Saved entries

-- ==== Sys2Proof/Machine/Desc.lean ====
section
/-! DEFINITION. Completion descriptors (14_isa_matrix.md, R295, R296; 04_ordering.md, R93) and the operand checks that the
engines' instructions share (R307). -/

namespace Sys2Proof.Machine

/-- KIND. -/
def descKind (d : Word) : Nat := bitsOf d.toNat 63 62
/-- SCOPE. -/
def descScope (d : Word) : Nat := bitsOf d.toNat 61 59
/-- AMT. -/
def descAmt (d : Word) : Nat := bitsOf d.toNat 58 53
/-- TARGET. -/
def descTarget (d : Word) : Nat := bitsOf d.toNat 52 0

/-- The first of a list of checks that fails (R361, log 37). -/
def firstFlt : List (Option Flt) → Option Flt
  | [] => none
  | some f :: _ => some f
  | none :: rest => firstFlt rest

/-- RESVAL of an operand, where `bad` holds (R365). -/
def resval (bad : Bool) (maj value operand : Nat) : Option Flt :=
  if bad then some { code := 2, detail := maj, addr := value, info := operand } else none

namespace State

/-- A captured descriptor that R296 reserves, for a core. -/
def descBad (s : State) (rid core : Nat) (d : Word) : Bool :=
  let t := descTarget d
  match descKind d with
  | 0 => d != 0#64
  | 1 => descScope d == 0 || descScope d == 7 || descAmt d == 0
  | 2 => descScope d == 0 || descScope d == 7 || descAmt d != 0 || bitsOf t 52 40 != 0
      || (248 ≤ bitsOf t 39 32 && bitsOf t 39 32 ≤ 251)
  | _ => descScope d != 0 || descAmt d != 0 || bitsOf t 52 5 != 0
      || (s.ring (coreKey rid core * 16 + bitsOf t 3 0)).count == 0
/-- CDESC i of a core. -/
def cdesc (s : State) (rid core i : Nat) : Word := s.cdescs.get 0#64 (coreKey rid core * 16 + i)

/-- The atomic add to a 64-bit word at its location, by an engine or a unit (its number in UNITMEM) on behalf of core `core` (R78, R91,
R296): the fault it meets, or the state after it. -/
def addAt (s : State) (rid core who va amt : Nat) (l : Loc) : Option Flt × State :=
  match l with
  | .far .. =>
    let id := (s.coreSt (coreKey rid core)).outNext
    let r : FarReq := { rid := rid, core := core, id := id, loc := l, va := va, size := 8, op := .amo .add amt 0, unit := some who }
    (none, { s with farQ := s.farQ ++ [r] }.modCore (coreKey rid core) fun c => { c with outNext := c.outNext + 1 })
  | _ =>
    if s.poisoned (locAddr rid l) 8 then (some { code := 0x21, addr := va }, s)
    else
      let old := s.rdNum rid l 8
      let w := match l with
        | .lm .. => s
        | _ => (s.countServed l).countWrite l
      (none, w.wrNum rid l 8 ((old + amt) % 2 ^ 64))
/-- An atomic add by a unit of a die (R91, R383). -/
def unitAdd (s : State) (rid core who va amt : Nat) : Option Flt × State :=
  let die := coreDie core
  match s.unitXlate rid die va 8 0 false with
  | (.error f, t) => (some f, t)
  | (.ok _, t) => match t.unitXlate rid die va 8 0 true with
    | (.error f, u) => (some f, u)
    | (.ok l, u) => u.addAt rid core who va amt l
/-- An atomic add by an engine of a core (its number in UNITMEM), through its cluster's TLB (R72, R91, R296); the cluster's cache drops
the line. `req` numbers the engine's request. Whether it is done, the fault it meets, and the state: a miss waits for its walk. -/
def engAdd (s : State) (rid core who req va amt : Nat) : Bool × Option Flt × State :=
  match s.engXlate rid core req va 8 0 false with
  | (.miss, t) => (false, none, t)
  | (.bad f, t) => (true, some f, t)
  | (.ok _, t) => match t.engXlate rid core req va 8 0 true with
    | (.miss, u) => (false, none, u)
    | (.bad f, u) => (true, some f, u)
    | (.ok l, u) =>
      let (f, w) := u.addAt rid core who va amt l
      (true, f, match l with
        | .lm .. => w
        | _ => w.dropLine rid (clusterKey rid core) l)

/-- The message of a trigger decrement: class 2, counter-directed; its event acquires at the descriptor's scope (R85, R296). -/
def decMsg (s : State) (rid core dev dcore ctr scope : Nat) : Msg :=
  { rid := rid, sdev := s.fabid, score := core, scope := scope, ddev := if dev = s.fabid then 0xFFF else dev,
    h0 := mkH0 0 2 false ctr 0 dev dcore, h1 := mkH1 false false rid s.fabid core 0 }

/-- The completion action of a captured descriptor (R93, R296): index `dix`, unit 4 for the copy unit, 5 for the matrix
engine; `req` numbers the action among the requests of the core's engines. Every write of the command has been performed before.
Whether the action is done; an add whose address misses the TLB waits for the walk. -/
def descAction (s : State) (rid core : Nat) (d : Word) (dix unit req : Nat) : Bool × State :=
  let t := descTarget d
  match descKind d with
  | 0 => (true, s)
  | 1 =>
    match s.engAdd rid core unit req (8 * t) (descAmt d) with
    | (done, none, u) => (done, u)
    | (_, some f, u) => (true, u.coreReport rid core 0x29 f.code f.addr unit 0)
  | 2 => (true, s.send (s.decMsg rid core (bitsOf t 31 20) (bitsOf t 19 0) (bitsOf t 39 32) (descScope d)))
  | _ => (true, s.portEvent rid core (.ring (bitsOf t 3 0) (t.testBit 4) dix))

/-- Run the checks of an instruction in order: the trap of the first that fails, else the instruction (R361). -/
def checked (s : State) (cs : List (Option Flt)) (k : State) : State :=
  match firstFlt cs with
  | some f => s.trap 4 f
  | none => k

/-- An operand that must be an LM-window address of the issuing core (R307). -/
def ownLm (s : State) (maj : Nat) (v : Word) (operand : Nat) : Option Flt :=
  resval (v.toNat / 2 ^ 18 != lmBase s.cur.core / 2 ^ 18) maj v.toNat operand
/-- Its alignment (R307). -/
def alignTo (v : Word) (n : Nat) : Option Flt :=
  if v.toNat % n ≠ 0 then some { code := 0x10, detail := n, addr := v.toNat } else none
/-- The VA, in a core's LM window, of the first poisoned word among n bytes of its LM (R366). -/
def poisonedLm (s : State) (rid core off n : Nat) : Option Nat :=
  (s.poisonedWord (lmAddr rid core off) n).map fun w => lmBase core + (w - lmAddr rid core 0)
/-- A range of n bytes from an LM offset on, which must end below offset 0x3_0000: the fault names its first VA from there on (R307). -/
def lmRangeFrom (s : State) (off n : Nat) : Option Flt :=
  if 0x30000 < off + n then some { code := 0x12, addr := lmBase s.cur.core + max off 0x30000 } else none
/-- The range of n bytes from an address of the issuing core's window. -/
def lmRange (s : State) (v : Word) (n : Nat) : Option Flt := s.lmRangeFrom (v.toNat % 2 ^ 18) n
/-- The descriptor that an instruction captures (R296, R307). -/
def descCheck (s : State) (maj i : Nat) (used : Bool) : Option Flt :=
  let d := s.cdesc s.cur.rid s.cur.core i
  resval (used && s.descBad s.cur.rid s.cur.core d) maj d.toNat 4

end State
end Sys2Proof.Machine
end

==

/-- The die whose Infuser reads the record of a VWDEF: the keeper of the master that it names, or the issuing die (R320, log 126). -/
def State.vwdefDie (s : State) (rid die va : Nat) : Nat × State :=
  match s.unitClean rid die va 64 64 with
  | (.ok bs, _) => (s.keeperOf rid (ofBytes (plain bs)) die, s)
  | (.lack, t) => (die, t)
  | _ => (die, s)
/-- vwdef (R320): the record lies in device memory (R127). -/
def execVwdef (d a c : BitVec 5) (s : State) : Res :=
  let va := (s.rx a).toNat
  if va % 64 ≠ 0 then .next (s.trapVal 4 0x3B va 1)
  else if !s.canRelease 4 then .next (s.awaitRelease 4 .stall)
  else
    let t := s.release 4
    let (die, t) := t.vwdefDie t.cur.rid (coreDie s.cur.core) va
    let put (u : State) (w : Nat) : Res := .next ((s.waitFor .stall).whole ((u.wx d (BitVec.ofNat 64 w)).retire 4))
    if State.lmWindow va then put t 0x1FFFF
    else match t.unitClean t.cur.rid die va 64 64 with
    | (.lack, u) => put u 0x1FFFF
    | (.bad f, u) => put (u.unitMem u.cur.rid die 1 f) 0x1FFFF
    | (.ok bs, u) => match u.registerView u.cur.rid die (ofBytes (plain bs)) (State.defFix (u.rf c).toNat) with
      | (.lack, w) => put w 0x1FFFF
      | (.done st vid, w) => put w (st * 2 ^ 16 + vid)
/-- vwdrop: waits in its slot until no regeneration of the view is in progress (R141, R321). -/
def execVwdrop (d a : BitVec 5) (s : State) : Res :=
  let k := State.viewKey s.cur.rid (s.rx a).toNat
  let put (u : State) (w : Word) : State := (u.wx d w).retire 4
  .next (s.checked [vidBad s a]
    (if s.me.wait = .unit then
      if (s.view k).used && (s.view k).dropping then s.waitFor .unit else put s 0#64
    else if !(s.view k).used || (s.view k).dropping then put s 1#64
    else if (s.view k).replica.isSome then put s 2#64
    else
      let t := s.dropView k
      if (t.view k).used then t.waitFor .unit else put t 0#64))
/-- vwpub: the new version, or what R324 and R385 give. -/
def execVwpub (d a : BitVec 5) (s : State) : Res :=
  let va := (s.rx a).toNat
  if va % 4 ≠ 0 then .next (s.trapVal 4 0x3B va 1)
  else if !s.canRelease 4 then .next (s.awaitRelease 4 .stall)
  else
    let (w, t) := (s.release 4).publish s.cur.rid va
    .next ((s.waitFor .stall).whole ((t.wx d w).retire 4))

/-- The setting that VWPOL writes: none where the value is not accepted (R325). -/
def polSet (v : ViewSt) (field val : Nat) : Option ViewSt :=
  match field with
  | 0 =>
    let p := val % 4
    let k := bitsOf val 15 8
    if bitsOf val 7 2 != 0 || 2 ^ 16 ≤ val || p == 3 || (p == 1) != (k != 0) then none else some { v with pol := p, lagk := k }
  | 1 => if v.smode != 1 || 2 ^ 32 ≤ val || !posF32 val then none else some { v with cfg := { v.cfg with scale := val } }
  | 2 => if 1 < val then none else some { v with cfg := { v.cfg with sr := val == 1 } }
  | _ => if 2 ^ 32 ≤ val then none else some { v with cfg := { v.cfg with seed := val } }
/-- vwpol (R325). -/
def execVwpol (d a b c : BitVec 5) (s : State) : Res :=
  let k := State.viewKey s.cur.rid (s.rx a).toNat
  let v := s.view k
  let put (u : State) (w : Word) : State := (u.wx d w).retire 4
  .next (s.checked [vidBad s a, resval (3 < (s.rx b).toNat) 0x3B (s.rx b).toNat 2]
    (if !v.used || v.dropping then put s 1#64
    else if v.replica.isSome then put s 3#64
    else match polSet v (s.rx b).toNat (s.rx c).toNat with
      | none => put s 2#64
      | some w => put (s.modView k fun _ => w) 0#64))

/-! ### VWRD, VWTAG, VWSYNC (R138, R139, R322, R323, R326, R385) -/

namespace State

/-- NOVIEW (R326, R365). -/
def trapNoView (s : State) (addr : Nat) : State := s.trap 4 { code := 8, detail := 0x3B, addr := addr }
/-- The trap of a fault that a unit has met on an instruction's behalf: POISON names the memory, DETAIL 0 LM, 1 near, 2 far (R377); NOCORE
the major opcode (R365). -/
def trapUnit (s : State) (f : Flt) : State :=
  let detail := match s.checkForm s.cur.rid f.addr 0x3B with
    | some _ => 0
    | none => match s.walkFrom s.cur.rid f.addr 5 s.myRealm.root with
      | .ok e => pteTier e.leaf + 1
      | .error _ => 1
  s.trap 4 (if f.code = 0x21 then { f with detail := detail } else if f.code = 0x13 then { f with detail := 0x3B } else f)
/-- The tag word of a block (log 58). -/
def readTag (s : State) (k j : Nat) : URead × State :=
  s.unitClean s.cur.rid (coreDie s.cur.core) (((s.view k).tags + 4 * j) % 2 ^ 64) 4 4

* EXERCISE DIRECTIONS: When a line in the data contains "checks", return it as written.

* EXPECTED OUTPUT:
/-! DEFINITION. Completion descriptors (14_isa_matrix.md, R295, R296; 04_ordering.md, R93) and the operand checks that the
/-- The first of a list of checks that fails (R361, log 37). -/
/-- Run the checks of an instruction in order: the trap of the first that fails, else the instruction (R361). -/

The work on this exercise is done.